Unfortunately they still have my Cruze - and we are in the 3rd week now. Apparently (and this is probably a whole new thread - which I'll post once the saga ends) if you have had the PCV (valve cover) replaced, there is a high probability that an intake valve was damaged when the PCV failed - and this can cause crankcase gas to vent from various points near the intake - covering the intake (firewall) side of the engine in oil. There is now a GM "Spec Call" for this part since they have had to repair so many of them recently. As I said above - it wouldn't surprise me if this turns out to be the "real" culprit behind the Cruze fire problem. The fact the oil had a place to collect was bad - but where was the oil coming from in the first place? Maybe here... On my car it was at least a half a quart in just a few hundred miles. And a nice thick coating all down the rear of the engine and all along the underside and the shielding. I honestly believe that if mine had an unaltered air shield, it probably would have caught on fire due to the amount of oil that would have collected by the downpipe and cat...

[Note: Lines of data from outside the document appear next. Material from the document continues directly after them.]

/-- Everything a step can do to it: a turn of a controller, a requester or the bus can only clear it by a read, the event
source's turns do what R204 and R205 say to the register they name. -/
theorem step_protectedStep (h : step s = .next t) : ProtectedStep a s t := by
  cases hag : s.agenda with
  | nil =>
    rw [step, hag] at h
    cases h
    exact .kept rfl
  | cons x rest =>
    have hturn : takeTurn x { s with agenda := rest } = .next t := by rwa [step, hag] at h
    cases x with
    | command i w => exact (runWord_keptOrCleared ha hturn (.refl a s)).protectedStep
    | phase i => exact (sequencerStep_keptOrCleared ha hturn (.refl a s)).protectedStep
    | frame x => exact (runTransaction_keptOrCleared ha hturn (.refl a s)).protectedStep
    | present i w | take i =>
      obtain ⟨f, rfl⟩ := step_withoutFrame hag rfl rfl h
      exact .kept rfl
    | eventSet b bits =>
      rw [step_eventSet hag] at h
      split_ifs at h with hrc
      cases h
      by_cases hab : a = b
      · subst hab
        exact .event bits (by rw [hag]; rfl) hrc (by rw [State.setReg_reg, if_pos rfl])
      · exact .kept (by rw [State.setReg_reg, if_neg hab]; rfl)
    | statusUpd b v =>
      rw [step_statusUpd hag] at h
      split_ifs at h with hst
      cases h
      by_cases hab : a = b
      · subst hab
        exact .status (by rw [hag, State.setReg_reg, if_pos rfl]; rfl) hst
      · exact .kept (by rw [State.setReg_reg, if_neg hab]; rfl)

end

/-- A read-only register changes only on a `STATUS_UPD` of it, which is admitted for the status registers (R35, R205). -/
theorem step_readOnly {a : Byte} {s t : State} (ha : classOf a = some .ro) (h : step s = .next t)
    (hne : t.reg a ≠ s.reg a) :
    s.agenda.head? = some (.statusUpd a (t.reg a)) ∧ statusRegister a = true := by
  have hnotrw : classOf a ≠ some .rw := by simp [ha]
  have hnotrc : classOf a ≠ some .rc := by simp [ha]
  cases step_protectedStep hnotrw h with
  | kept hreg => exact absurd hreg hne
  | cleared hrc _ => exact absurd hrc hnotrc
  | event _ _ hrc _ => exact absurd hrc hnotrc
  | status hturn hstatus => exact ⟨hturn, hstatus⟩

/-! The commands that meet them, with their frames `ok` -/

/-- A successful write to a register that takes none leaves every register (R66). -/
theorem State.afterWrite_reg_protected {a : Byte} (ha : classOf a ≠ some .rw) (s : State) (rest : List BusDraw)
    (v b : Byte) : (s.afterWrite rest a v).reg b = s.reg b := by
  show (s.setReg a (s.written a v)).reg b = s.reg b
  rw [State.setReg_reg]
  split_ifs with hb
  · rw [hb, State.written, write_protected ha]
  · rfl

/-- A successful read of a read-clear register leaves it 0x00 (R200). -/
theorem State.afterRead_reg_rc {a : Byte} (ha : classOf a = some .rc) (s : State) (rest : List BusDraw) :
    (s.afterRead rest a).reg a = 0x00 :=
  (reg_of_regs_write (s := s) rfl).trans (read_clears ha _)

theorem extract_zero (o w : Nat) : extract 0x00 o w = 0x00 := by
  simp [extract]

/-- A command that only reads, its two frames `ok`, answers `OK`; of a register that holds 0x00 it delivers 0x00, whole byte
or field (R125, R160). -/
theorem exec_readsOnly_ok {s : State} {a : Byte} {i : Instr} {rest : List BusDraw} (hs : s.Serves 2 rest)
    (ha : mapped a = true) (hi : readsOnly a i) :
    ∃ w data, (s.reg a = 0x00 → data = 0x00) ∧ exec i s = .next ((s.afterRead rest a).withCtl
      (Ctl.finished w (some (s.reg a)) none none ⟨.ok, .none, data⟩)) := by
  rcases hi with rfl | ⟨o, w, hl, rfl⟩
  · exact ⟨_, s.reg a, id, rdRegReturnsTheRegister s a rest hs ha⟩
  · exact ⟨_, _, fun hz => by rw [hz, extract_zero], exec_get_ok hs ha hl⟩

end Sys2Proof.Machine
end

section
/-! The statements of the read-clear family: the writes that protected registers ignore, the reads that clear, and the event
source (44_read_clear.md, R200 to R212). -/

namespace Sys2Proof.Machine

/-- Settles O36: `WR_REG` runs to its end (O22), and its write leaves every register, the one it names taking none. -/
theorem writeToProtectedRegisterIsIgnored : Obligations.WriteToProtectedRegisterIsIgnored := by
  refine ⟨classOf_ro_iff, fun s a v rest hs ha => ?_⟩
  have hclass : classOf a = some .rc ∨ classOf a = some .ro := ha.imp (classOf_rc_iff a).mpr (classOf_ro_iff a).mpr
  have hprotected : classOf a ≠ some .rw := by rcases hclass with h | h <;> simp [h]
  have hmapped : mapped a = true := hclass.elim mapped_of_classOf mapped_of_classOf
  obtain ⟨c, hc, -⟩ := hs.1
  refine ⟨_, wrRegWritesTheRegister s a v rest hs hmapped, ?_, fun b => ?_⟩
  · exact State.result?_finished (State.withCtl_ctl? (s := s.afterWrite rest a v) hc _)
  · exact State.afterWrite_reg_protected hprotected s rest v b

/-- Settles O41: the first read leaves 0x00 and a controller in `DONE`, from which the second finds 0x00. -/
theorem secondReadOfReadClearIsZero : Obligations.SecondReadOfReadClearIsZero := by
  intro s a i j rest hs ha hi hj
  have hrc : classOf a = some .rc := (classOf_rc_iff a).mpr ha
  have hmapped := mapped_of_classOf hrc
  obtain ⟨⟨c, hc, hacc⟩, htarget, hbus⟩ := hs
  obtain ⟨w, data, -, hfirst⟩ := exec_readsOnly_ok (rest := .ok :: .ok :: rest) ⟨⟨c, hc, hacc⟩, htarget, hbus⟩ hmapped hi
  have hdone := State.withCtl_ctl? (s := s.afterRead (.ok :: .ok :: rest) a) hc
    (Ctl.finished w (some (s.reg a)) none none ⟨.ok, .none, data⟩)
  have hzero := State.afterRead_reg_rc hrc s (.ok :: .ok :: rest)
  obtain ⟨w', data', hdata, hsecond⟩ := exec_readsOnly_ok (rest := rest) ⟨⟨_, hdone, rfl⟩, htarget, rfl⟩ hmapped hj
  obtain rfl := hdata hzero
  have hresult := State.withCtl_ctl? (s := (State.withCtl _ _).afterRead rest a) hdone
  exact ⟨_, _, hfirst, hzero, hsecond, State.result?_finished (hresult _)⟩

/-- Settles O44: of what a step can do to a read-clear register (`step_protectedStep`) only the OR of an event's bits makes a
bit 1, and then the bit is one of them. -/
theorem onlyEventSetRaisesEventBits : Obligations.OnlyEventSetRaisesEventBits := by
  intro s t a j h hrc hbefore hafter
  have hprotected : classOf a ≠ some .rw := by simp [hrc]
  cases step_protectedStep hprotected h with
  | kept hreg => simp [hreg, hbefore] at hafter
  | cleared _ hreg => simp [hreg] at hafter
  | event bits hturn _ hreg =>
    rw [hreg, BitVec.getLsbD_or, hbefore, Bool.false_or, BitVec.getLsbD_and, Bool.and_eq_true] at hafter
    exact ⟨bits, hturn, hafter.1⟩
  | status _ hstatus => simp [classOf_of_statusRegister hstatus] at hrc

/-- Settles O45: `step_readOnly`; the Chip ID is no status register. -/
theorem chipIdNeverChanges : Obligations.ChipIdNeverChanges := by
  intro s t h
  refine ⟨fun a ha hne => (step_readOnly ha h hne).1, ?_⟩
  by_contra hne
  have hstatus := (step_readOnly (a := 0x11) rfl h hne).2
  exact absurd hstatus (by decide)

/-- Settles O42: `EVENT_SET` is admitted for the three, which are those of class `RC`. -/
theorem eventSetOrsBits : Obligations.EventSetOrsBits := by
  refine ⟨classOf_rc_iff, fun s a bits rest hag ha => ?_⟩
  rw [step_eventSet hag, if_pos ((classOf_rc_iff a).mpr ha)]
  rfl

/-- Settles O43: `STATUS_UPD` is admitted for the three. -/
theorem statusUpdReplacesTheByte : Obligations.StatusUpdReplacesTheByte := by
  intro s a v rest hag ha
  rw [step_statusUpd hag, if_pos ((statusRegister_iff a).mpr ha)]
  rfl

end Sys2Proof.Machine
end

section
/-! SUPPORT. What is turned away: a command that fails a static check, by the check that fails (R225), and a turn that the spec
does not admit (R61, R204, R205, R243). -/

namespace Sys2Proof.Machine

/-! The static checks, one that fails after those that pass -/

/-- The mapped addresses are those of class `RC`, `RO` and `RW` (R33, R35 to R37). -/
theorem mapped_iff (a : Byte) : mapped a = true ↔
    a ∈ [0x00, 0x01, 0x04] ∨ a ∈ [0x02, 0x03, 0x05, 0x11] ∨ a ∈ readWriteRegisters := by
  have hrc : classOf a = some .rc ↔ a ∈ [0x00, 0x01, 0x04] := by simpa using classOf_rc_iff a
  have hro : classOf a = some .ro ↔ a ∈ [0x02, 0x03, 0x05, 0x11] := by simpa using classOf_ro_iff a
  rw [mapped, Option.isSome_iff_exists, ← hrc, ← hro, ← classOf_rw_iff]
  constructor
  · rintro ⟨_ | _ | _, h⟩
    · exact .inr (.inl h)
    · exact .inr (.inr h)
    · exact .inl h
  · rintro (h | h | h) <;> exact ⟨_, h⟩

theorem checkAddress_unmapped {a : Byte} (ha : mapped a = false) : checkAddress a = some .unmappedAddress := by
  simp [checkAddress, ha]

section
variable {a : Byte} {o w : Nat}

theorem checkGet_illegal (hl : legalField o w = false) : checkGet a o w = some .invalidDescriptor := by
  simp [checkGet, hl]

theorem checkGet_unmapped (hl : legalField o w = true) (ha : mapped a = false) :
    checkGet a o w = some .unmappedAddress := by
  rw [checkGet, if_pos hl, checkAddress_unmapped ha]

I'll keep you all posted as this progresses.

Oh, and I guess I'll also find out if my car has the killer airbags that resulted in the stop sale order...

GM is really batting .1000 lately.


----------



## tommyt37 (Jun 14, 2014)

Kinda sucks but to tell you the truth I would never sit in a waiting room for 4.5 hours and never ask or say anything.... unless I was passed out. I always ask for updates myself.
I also don't get why people come on here and flip out and say I won't buy another GM product etc.... A mistake was made first off try and get it resolved to your satisfaction then if it doesn't get resolved escalate it......
It looks like your dealer felt bad and helped you out so case closed.... now the oil leak? That's a different story for sure.


----------